* TASK DIRECTIONS *
What lines in the data hold the string "then"? Show them.

**** SUPPLIED RECORDS

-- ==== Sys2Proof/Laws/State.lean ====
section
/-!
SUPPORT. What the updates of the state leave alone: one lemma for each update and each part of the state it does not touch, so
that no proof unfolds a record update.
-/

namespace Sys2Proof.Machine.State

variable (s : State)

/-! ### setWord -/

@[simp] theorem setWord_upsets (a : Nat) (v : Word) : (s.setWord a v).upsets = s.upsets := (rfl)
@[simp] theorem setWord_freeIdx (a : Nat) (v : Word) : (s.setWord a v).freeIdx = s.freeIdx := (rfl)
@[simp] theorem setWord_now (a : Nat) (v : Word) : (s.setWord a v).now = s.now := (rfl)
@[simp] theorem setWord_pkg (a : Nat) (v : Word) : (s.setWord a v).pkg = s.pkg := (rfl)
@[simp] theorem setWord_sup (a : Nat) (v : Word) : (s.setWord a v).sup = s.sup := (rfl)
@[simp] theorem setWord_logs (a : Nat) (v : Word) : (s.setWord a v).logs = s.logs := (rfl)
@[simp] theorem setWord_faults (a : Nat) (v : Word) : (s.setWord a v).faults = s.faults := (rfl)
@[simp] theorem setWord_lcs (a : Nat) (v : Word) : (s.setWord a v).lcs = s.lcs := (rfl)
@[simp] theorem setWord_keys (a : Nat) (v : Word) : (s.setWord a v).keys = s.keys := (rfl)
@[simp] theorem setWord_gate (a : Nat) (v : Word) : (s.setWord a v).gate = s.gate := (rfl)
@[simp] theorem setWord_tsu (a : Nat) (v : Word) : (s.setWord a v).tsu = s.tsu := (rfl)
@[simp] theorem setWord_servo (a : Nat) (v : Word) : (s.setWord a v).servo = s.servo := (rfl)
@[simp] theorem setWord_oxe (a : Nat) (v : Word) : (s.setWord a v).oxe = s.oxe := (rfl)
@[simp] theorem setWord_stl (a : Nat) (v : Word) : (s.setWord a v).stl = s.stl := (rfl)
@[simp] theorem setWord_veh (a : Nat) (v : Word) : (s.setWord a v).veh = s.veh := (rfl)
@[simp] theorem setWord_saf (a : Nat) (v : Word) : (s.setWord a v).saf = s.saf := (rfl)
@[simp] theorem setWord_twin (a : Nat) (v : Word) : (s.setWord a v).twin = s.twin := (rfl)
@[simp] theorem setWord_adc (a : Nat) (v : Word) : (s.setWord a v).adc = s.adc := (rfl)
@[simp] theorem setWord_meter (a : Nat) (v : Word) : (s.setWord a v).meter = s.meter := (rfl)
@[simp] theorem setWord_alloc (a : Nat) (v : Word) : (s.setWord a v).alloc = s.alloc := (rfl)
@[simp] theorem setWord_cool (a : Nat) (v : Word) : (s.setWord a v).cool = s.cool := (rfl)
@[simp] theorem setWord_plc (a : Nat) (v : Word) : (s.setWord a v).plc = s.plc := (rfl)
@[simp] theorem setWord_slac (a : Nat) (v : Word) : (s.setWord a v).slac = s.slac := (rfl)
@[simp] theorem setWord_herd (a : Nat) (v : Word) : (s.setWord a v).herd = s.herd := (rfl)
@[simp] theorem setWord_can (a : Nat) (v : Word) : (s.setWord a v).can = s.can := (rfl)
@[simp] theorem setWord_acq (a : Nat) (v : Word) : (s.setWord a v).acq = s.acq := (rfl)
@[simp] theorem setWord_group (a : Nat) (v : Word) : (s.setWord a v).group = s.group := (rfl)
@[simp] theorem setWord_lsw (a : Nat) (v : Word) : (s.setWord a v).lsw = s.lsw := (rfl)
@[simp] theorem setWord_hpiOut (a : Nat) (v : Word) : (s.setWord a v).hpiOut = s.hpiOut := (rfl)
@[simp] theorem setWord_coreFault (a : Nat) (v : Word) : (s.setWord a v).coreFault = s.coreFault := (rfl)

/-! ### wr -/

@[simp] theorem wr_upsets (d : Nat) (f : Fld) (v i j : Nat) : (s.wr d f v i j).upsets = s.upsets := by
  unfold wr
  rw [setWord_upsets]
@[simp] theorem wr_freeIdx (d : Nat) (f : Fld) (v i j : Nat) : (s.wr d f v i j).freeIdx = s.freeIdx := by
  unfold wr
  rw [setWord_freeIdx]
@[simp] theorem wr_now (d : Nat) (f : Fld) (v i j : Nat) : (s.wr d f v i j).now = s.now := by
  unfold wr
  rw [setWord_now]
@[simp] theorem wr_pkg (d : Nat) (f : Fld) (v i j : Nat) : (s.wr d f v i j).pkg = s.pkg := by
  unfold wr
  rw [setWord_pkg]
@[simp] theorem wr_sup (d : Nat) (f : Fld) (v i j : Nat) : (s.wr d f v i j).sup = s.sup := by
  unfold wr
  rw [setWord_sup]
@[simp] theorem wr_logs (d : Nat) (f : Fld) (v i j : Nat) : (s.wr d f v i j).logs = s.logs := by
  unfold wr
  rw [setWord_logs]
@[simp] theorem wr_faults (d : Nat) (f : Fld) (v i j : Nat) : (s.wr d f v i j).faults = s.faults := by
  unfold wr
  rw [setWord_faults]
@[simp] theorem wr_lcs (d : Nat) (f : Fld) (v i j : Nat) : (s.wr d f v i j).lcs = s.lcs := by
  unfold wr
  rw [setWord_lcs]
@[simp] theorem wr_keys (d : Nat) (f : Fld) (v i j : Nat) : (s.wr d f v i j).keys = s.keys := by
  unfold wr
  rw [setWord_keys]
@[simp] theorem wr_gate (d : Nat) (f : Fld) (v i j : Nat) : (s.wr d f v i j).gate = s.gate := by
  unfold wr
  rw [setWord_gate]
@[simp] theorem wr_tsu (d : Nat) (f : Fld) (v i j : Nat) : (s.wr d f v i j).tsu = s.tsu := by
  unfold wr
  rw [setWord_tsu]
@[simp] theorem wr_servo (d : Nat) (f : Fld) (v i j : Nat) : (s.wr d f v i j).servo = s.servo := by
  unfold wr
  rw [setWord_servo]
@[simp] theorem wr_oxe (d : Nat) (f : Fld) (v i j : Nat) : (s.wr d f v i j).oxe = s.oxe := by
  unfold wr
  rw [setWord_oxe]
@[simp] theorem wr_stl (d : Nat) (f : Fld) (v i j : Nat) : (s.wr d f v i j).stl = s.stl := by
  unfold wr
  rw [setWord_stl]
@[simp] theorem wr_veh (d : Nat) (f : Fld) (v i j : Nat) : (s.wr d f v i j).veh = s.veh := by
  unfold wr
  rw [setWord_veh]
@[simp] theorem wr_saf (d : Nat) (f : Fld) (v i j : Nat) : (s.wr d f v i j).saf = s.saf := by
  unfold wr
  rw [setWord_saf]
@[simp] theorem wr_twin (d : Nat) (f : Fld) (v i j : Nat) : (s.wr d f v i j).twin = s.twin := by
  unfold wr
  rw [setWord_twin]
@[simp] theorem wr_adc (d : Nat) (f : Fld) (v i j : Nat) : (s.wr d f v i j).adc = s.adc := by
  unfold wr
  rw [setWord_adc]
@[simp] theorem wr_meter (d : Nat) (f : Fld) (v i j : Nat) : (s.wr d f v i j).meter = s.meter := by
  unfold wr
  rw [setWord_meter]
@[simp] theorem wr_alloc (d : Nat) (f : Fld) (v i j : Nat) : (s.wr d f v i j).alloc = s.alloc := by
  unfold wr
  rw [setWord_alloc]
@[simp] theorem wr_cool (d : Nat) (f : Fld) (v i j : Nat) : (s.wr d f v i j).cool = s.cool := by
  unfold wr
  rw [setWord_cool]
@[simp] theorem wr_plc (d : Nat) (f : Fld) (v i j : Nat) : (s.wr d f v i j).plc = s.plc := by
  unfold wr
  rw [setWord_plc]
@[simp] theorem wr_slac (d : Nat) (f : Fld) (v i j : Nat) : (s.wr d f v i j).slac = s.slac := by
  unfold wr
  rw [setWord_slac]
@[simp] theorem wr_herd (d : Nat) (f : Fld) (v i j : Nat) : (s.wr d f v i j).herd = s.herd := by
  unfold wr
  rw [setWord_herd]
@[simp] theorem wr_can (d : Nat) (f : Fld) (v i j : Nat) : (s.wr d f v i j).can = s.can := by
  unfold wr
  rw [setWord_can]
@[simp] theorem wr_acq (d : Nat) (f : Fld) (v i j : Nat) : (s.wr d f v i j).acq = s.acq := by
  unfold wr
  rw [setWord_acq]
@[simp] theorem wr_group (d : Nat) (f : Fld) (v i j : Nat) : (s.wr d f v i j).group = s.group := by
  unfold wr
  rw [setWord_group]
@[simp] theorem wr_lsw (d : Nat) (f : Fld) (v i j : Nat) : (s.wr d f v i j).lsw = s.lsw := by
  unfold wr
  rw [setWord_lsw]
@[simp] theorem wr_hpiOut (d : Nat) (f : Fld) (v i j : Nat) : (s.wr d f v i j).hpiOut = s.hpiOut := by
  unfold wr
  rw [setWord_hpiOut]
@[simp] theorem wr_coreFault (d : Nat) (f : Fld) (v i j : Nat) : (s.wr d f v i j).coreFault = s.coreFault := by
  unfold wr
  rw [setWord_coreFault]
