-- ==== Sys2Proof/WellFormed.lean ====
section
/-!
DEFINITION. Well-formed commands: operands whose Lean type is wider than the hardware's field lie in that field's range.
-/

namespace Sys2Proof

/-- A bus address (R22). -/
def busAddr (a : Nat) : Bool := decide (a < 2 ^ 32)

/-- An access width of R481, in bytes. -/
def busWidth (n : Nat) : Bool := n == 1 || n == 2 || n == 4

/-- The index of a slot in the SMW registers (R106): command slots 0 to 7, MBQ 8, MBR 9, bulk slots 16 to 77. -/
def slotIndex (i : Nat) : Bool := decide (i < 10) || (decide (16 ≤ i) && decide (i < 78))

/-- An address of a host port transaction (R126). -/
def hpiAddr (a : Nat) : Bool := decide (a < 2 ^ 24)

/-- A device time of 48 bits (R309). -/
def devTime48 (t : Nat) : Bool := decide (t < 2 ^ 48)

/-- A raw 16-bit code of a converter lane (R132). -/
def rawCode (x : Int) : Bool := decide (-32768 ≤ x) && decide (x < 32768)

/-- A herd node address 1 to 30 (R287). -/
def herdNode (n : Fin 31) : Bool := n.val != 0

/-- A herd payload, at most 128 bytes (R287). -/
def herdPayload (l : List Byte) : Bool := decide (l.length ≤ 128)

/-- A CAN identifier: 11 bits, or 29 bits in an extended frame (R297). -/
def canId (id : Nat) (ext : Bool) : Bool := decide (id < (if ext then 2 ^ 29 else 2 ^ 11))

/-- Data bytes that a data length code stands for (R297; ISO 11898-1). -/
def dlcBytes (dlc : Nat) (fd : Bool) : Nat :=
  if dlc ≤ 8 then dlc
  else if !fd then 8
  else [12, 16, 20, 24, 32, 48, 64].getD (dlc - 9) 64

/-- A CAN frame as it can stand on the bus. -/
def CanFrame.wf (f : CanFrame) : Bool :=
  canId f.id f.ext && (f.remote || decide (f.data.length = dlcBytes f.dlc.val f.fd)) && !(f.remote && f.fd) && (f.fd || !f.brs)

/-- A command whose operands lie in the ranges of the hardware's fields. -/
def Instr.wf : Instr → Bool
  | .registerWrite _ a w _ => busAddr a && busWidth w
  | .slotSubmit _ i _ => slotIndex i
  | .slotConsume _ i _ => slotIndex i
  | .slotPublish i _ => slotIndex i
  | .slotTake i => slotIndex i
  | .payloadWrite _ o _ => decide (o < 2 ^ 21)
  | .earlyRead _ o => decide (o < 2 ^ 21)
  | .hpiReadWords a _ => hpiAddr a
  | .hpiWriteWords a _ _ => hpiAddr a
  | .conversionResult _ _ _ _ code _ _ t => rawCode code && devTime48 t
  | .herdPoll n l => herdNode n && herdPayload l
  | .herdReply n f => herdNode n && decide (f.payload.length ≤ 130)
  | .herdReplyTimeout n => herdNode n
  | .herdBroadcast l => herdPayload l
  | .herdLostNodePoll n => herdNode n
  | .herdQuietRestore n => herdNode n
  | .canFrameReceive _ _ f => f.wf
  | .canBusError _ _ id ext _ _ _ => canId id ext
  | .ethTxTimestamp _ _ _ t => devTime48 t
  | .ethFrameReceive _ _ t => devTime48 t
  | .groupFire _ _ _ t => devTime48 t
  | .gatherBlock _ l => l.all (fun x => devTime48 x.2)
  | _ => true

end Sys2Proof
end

********

* RESULT OF THIS EXERCISE *
def canId (id : Nat) (ext : Bool) : Bool := decide (id < (if ext then 2 ^ 29 else 2 ^ 11))
  if dlc ≤ 8 then dlc
  else if !fd then 8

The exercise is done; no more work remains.